**WORK REQUEST**. Repeat exactly the lines of the entries below from the one with "294 (regCtx 0x71F" through the one with "(late h).2.2.2.2.2.2.2.2.2.2.2.1 47", both ends included, and nothing else.

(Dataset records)
********

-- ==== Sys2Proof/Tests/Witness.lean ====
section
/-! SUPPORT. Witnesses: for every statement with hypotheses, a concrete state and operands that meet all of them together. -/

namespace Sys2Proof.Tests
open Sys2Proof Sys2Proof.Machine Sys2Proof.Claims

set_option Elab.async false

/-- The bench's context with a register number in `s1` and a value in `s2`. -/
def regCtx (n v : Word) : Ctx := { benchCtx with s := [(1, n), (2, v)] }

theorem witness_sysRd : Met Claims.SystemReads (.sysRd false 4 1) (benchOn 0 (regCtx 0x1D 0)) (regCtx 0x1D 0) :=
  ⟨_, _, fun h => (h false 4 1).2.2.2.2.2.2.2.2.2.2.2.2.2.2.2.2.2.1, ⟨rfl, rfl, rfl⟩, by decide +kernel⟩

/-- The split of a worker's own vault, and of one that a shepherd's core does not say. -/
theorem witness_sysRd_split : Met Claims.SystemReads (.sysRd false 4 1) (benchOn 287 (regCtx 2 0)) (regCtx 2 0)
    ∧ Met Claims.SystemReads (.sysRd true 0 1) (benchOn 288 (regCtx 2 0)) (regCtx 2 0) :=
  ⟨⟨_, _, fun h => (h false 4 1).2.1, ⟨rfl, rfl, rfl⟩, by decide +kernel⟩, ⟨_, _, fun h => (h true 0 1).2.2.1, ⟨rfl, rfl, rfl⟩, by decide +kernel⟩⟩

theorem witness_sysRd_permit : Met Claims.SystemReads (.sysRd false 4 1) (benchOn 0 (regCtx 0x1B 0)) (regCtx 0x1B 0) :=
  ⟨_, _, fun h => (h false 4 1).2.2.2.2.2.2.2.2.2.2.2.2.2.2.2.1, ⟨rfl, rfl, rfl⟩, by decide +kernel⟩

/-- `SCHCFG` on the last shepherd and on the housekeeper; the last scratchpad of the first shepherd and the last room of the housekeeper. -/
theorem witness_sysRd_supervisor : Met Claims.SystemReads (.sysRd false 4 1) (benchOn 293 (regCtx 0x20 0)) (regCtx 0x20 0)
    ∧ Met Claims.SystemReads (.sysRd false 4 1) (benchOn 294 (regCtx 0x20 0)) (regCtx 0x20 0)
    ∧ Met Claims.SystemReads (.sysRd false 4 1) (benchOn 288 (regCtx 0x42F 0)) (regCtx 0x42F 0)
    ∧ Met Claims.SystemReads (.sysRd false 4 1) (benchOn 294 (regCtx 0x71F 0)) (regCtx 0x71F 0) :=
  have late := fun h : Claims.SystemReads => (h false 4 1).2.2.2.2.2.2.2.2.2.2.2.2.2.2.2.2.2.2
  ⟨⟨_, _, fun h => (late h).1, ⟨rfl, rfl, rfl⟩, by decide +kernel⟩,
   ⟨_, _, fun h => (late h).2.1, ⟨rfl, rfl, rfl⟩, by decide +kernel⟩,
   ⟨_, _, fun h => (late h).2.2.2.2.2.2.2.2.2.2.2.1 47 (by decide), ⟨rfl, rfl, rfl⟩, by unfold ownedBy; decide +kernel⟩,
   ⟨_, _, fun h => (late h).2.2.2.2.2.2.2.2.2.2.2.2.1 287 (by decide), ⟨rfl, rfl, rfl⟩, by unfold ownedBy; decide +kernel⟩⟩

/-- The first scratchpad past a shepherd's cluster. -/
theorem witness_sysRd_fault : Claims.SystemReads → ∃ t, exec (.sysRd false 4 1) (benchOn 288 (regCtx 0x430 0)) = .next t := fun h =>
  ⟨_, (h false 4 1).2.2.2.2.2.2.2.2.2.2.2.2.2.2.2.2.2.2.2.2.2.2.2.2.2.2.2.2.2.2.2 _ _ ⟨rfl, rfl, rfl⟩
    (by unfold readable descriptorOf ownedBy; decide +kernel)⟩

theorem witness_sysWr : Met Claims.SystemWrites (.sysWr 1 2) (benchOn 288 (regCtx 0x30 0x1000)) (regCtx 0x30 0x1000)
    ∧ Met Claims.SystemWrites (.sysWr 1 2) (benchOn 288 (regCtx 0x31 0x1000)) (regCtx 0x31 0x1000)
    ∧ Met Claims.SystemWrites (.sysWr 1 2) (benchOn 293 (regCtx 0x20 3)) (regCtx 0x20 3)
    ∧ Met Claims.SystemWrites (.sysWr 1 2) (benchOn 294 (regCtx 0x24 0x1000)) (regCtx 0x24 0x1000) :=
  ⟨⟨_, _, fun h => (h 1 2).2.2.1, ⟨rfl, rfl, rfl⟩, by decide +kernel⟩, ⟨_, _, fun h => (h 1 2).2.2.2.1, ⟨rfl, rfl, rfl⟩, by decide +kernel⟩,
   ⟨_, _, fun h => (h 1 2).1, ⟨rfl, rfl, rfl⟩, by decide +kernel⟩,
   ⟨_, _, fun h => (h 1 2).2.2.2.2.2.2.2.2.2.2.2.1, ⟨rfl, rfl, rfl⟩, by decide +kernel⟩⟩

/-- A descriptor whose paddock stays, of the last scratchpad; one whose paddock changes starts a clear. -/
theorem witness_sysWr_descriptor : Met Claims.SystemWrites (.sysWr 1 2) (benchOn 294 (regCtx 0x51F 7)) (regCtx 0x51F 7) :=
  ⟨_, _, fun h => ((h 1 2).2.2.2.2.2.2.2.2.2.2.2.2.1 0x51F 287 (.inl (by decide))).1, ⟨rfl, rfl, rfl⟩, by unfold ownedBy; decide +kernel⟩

********

**RESPONSE FOR THIS EXERCISE**.
    ∧ Met Claims.SystemReads (.sysRd false 4 1) (benchOn 294 (regCtx 0x71F 0)) (regCtx 0x71F 0) :=
  have late := fun h : Claims.SystemReads => (h false 4 1).2.2.2.2.2.2.2.2.2.2.2.2.2.2.2.2.2.2
  ⟨⟨_, _, fun h => (late h).1, ⟨rfl, rfl, rfl⟩, by decide +kernel⟩,
   ⟨_, _, fun h => (late h).2.1, ⟨rfl, rfl, rfl⟩, by decide +kernel⟩,
   ⟨_, _, fun h => (late h).2.2.2.2.2.2.2.2.2.2.2.1 47 (by decide), ⟨rfl, rfl, rfl⟩, by unfold ownedBy; decide +kernel⟩,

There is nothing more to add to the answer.